## TASK
Every line from the one with "Sys2Proof.Machine.execSessionEndApplyEngine n s" to the one with "Sys2Proof.Machine.execRetryExpiry n seq s", including those two, is to be copied exactly; all other lines of the entries below are left out.

(Stored items)

────

-- ==== Sys2Proof/Machine/Dispatch.lean ====
section
/-! DEFINITION. One arm per command: each calls the command's own meaning. -/

namespace Sys2Proof.Machine

/-- The effect of a command on everything but the queue. -/
def exec (i : Instr) (s : State) : Host.Outcome State Fault Refusal :=
  match i with
  | .sessionOpen h role settings => Sys2Proof.Machine.execSessionOpen h role settings s
  | .sessionClose h => Sys2Proof.Machine.execSessionClose h s
  | .sessionConfig h settings => Sys2Proof.Machine.execSessionConfig h settings s
  | .deviceStatus h => Sys2Proof.Machine.execDeviceStatus h s
  | .deviceConfig h margin => Sys2Proof.Machine.execDeviceConfig h margin s
  | .deviceReset h kind => Sys2Proof.Machine.execDeviceReset h kind s
  | .linkStatus h link clear => Sys2Proof.Machine.execLinkStatus h link clear s
  | .timeGet h => Sys2Proof.Machine.execTimeGet h s
  | .timeSet h time => Sys2Proof.Machine.execTimeSet h time s
  | .claim h first last policy wait => Sys2Proof.Machine.execClaim h first last policy wait s
  | .release h first last toSafe force => Sys2Proof.Machine.execRelease h first last toSafe force s
  | .channelRead h first last => Sys2Proof.Machine.execChannelRead h first last s
  | .channelConfig h channel lower upper safe => Sys2Proof.Machine.execChannelConfig h channel lower upper safe s
  | .readback h first last => Sys2Proof.Machine.execReadback h first last s
  | .setOpen h dueKind late capture sync dueTime predecessor delay offset => Sys2Proof.Machine.execSetOpen h dueKind late capture sync dueTime predecessor delay offset s
  | .setAdd h sealFlag items => Sys2Proof.Machine.execSetAdd h sealFlag items s
  | .setDiscard h => Sys2Proof.Machine.execSetDiscard h s
  | .setCancel h setId => Sys2Proof.Machine.execSetCancel h setId s
  | .setList h mode session firstSeal setId => Sys2Proof.Machine.execSetList h mode session firstSeal setId s
  | .cycleBegin h first period repeats => Sys2Proof.Machine.execCycleBegin h first period repeats s
  | .cycleEnd h => Sys2Proof.Machine.execCycleEnd h s
  | .cycleStop h kind => Sys2Proof.Machine.execCycleStop h kind s
  | .cycleStatus h session position => Sys2Proof.Machine.execCycleStatus h session position s
  | .triggerConfig h line enabled edge debounce clear => Sys2Proof.Machine.execTriggerConfig h line enabled edge debounce clear s
  | .syncConfig h polarity width => Sys2Proof.Machine.execSyncConfig h polarity width s
  | .triggerStatus h => Sys2Proof.Machine.execTriggerStatus h s
  | .haltNow h => Sys2Proof.Machine.execHaltNow h s
  | .resume h => Sys2Proof.Machine.execResume h s
  | .slotStatus h slot => Sys2Proof.Machine.execSlotStatus h slot s
  | .slotDisable h slot => Sys2Proof.Machine.execSlotDisable h slot s
  | .slotEnable h slot => Sys2Proof.Machine.execSlotEnable h slot s
  | .slotReset h slot => Sys2Proof.Machine.execSlotReset h slot s
  | .frameReceived l bytes => Sys2Proof.Machine.execFrameReceived l bytes s
  | .gapDeadlineExpiry l => Sys2Proof.Machine.execGapDeadlineExpiry l s
  | .linkBreak l => Sys2Proof.Machine.execLinkBreak l s
  | .lineReturnsToMarking l => Sys2Proof.Machine.execLineReturnsToMarking l s
  | .dispatch l => Sys2Proof.Machine.execDispatch l s
  | .frameSent l => Sys2Proof.Machine.execFrameSent l s
  | .resetPerformed pins => Sys2Proof.Machine.execResetPerformed pins s
  | .powerOnReset pins => Sys2Proof.Machine.execPowerOnReset pins s
  | .lineReset pins => Sys2Proof.Machine.execLineReset pins s
  | .heldReset pins => Sys2Proof.Machine.execHeldReset pins s
  | .leaseExpiry n => Sys2Proof.Machine.execLeaseExpiry n s
  | .reportRetriesExhausted n => Sys2Proof.Machine.execReportRetriesExhausted n s
  | .linkBreakNotice l => Sys2Proof.Machine.execLinkBreakNotice l s
  | .teardownAnswer n b => Sys2Proof.Machine.execTeardownAnswer n b s
  | .sessionRecordClose n => Sys2Proof.Machine.execSessionRecordClose n s
  | .sessionEndLinkPort n => Sys2Proof.Machine.execSessionEndLinkPort n s
  | .sessionEndSetAssembler n => Sys2Proof.Machine.execSessionEndSetAssembler n s
  | .sessionEndSchedule n => Sys2Proof.Machine.execSessionEndSchedule n s
  | .sessionEndCycleUnit n => Sys2Proof.Machine.execSessionEndCycleUnit n s
  | .sessionEndApplyEngine n => Sys2Proof.Machine.execSessionEndApplyEngine n s
  | .sessionEndWaitEntries n => Sys2Proof.Machine.execSessionEndWaitEntries n s
  | .sessionEndClaimUnit n => Sys2Proof.Machine.execSessionEndClaimUnit n s
  | .teardownNotice n => Sys2Proof.Machine.execTeardownNotice n s
  | .reportHandover line => Sys2Proof.Machine.execReportHandover line s
  | .endOfTransmissionNotice l => Sys2Proof.Machine.execEndOfTransmissionNotice l s
  | .retryExpiry n seq => Sys2Proof.Machine.execRetryExpiry n seq s
  | .ack l => Sys2Proof.Machine.execAck l s
  | .sealTaken n => Sys2Proof.Machine.execSealTaken n s
  | .dueTimeExpiry setId => Sys2Proof.Machine.execDueTimeExpiry setId s
  | .triggerEdge line => Sys2Proof.Machine.execTriggerEdge line s
  | .take => Sys2Proof.Machine.execTake s
  | .outcome => Sys2Proof.Machine.execOutcome s
  | .lostChannelsSchedule => Sys2Proof.Machine.execLostChannelsSchedule s
  | .haltEntrySchedule => Sys2Proof.Machine.execHaltEntrySchedule s
  | .itemsReturn n => Sys2Proof.Machine.execItemsReturn n s
  | .lostChannelsSetAssembler => Sys2Proof.Machine.execLostChannelsSetAssembler s
  | .memberParkedNotice n => Sys2Proof.Machine.execMemberParkedNotice n s
  | .haltEntryCycleUnit => Sys2Proof.Machine.execHaltEntryCycleUnit s
  | .stageAcceptance slot => Sys2Proof.Machine.execStageAcceptance slot s
  | .stageFailure slot => Sys2Proof.Machine.execStageFailure slot s
  | .stageSlotLost slot => Sys2Proof.Machine.execStageSlotLost slot s
  | .slotLostNotice slot => Sys2Proof.Machine.execSlotLostNotice slot s
  | .haltEntryApplyEngine => Sys2Proof.Machine.execHaltEntryApplyEngine s
  | .strobeAnswer => Sys2Proof.Machine.execStrobeAnswer s
  | .withdrawnAnswer => Sys2Proof.Machine.execWithdrawnAnswer s
  | .commitRecordsTaken => Sys2Proof.Machine.execCommitRecordsTaken s
  | .captureExpiry entry => Sys2Proof.Machine.execCaptureExpiry entry s
  | .captureReadbackEnd entry slot => Sys2Proof.Machine.execCaptureReadbackEnd entry slot s
  | .commitRecords => Sys2Proof.Machine.execCommitRecords s
  | .captureItems entry => Sys2Proof.Machine.execCaptureItems entry s
  | .slotReady slot => Sys2Proof.Machine.execSlotReady slot s
  | .slotLeftReady slot => Sys2Proof.Machine.execSlotLeftReady slot s
  | .haltEntryClaimUnit => Sys2Proof.Machine.execHaltEntryClaimUnit s
  | .safeAllValues => Sys2Proof.Machine.execSafeAllValues s
  | .rampExpiry channel => Sys2Proof.Machine.execRampExpiry channel s
  | .claimWaitDeadline position => Sys2Proof.Machine.execClaimWaitDeadline position s
  | .trigTransition line level => Sys2Proof.Machine.execTrigTransition line level s
  | .qualificationTimerExpiry line => Sys2Proof.Machine.execQualificationTimerExpiry line s
  | .syncCommitNotice => Sys2Proof.Machine.execSyncCommitNotice s
  | .pulseEnd => Sys2Proof.Machine.execPulseEnd s
  | .haltLineAssert => Sys2Proof.Machine.execHaltLineAssert s
  | .haltLineDeassert => Sys2Proof.Machine.execHaltLineDeassert s
  | .haltMonitorTimerExpiry => Sys2Proof.Machine.execHaltMonitorTimerExpiry s
  | .readingChange slot sense => Sys2Proof.Machine.execReadingChange slot sense s
  | .settleTimerExpiry slot => Sys2Proof.Machine.execSettleTimerExpiry slot s
  | .powerGoodAssert slot => Sys2Proof.Machine.execPowerGoodAssert slot s
  | .powerGoodTimerExpiry slot => Sys2Proof.Machine.execPowerGoodTimerExpiry slot s
  | .powerGoodDeassert slot => Sys2Proof.Machine.execPowerGoodDeassert slot s
  | .overcurrent slot asserted => Sys2Proof.Machine.execOvercurrent slot asserted s
  | .busFailureNotice slot => Sys2Proof.Machine.execBusFailureNotice slot s
  | .describeReply slot => Sys2Proof.Machine.execDescribeReply slot s
  | .heldReadbackReply slot => Sys2Proof.Machine.execHeldReadbackReply slot s
  | .busRequest requester => Sys2Proof.Machine.execBusRequest requester s
  | .commitRequest => Sys2Proof.Machine.execCommitRequest s
  | .withdrawal => Sys2Proof.Machine.execWithdrawal s
  | .moduleReply attempt bytes => Sys2Proof.Machine.execModuleReply attempt bytes s
  | .replyTimeout => Sys2Proof.Machine.execReplyTimeout s
  | .broadcastEnd => Sys2Proof.Machine.execBroadcastEnd s
  | .slotPoweredNotice slot => Sys2Proof.Machine.execSlotPoweredNotice slot s
  | .leftPoweredNotice slot => Sys2Proof.Machine.execLeftPoweredNotice slot s
  | .haltEntryBusController => Sys2Proof.Machine.execHaltEntryBusController s
  | .characterReceived l byte stopBitMarking => Sys2Proof.Machine.execCharacterReceived l byte stopBitMarking s
  | .lineGoesToSpacing l => Sys2Proof.Machine.execLineGoesToSpacing l s

end Sys2Proof.Machine
end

────

## SOLUTION
  | .sessionEndApplyEngine n => Sys2Proof.Machine.execSessionEndApplyEngine n s
  | .sessionEndWaitEntries n => Sys2Proof.Machine.execSessionEndWaitEntries n s
  | .sessionEndClaimUnit n => Sys2Proof.Machine.execSessionEndClaimUnit n s
  | .teardownNotice n => Sys2Proof.Machine.execTeardownNotice n s
  | .reportHandover line => Sys2Proof.Machine.execReportHandover line s
  | .endOfTransmissionNotice l => Sys2Proof.Machine.execEndOfTransmissionNotice l s
  | .retryExpiry n seq => Sys2Proof.Machine.execRetryExpiry n seq s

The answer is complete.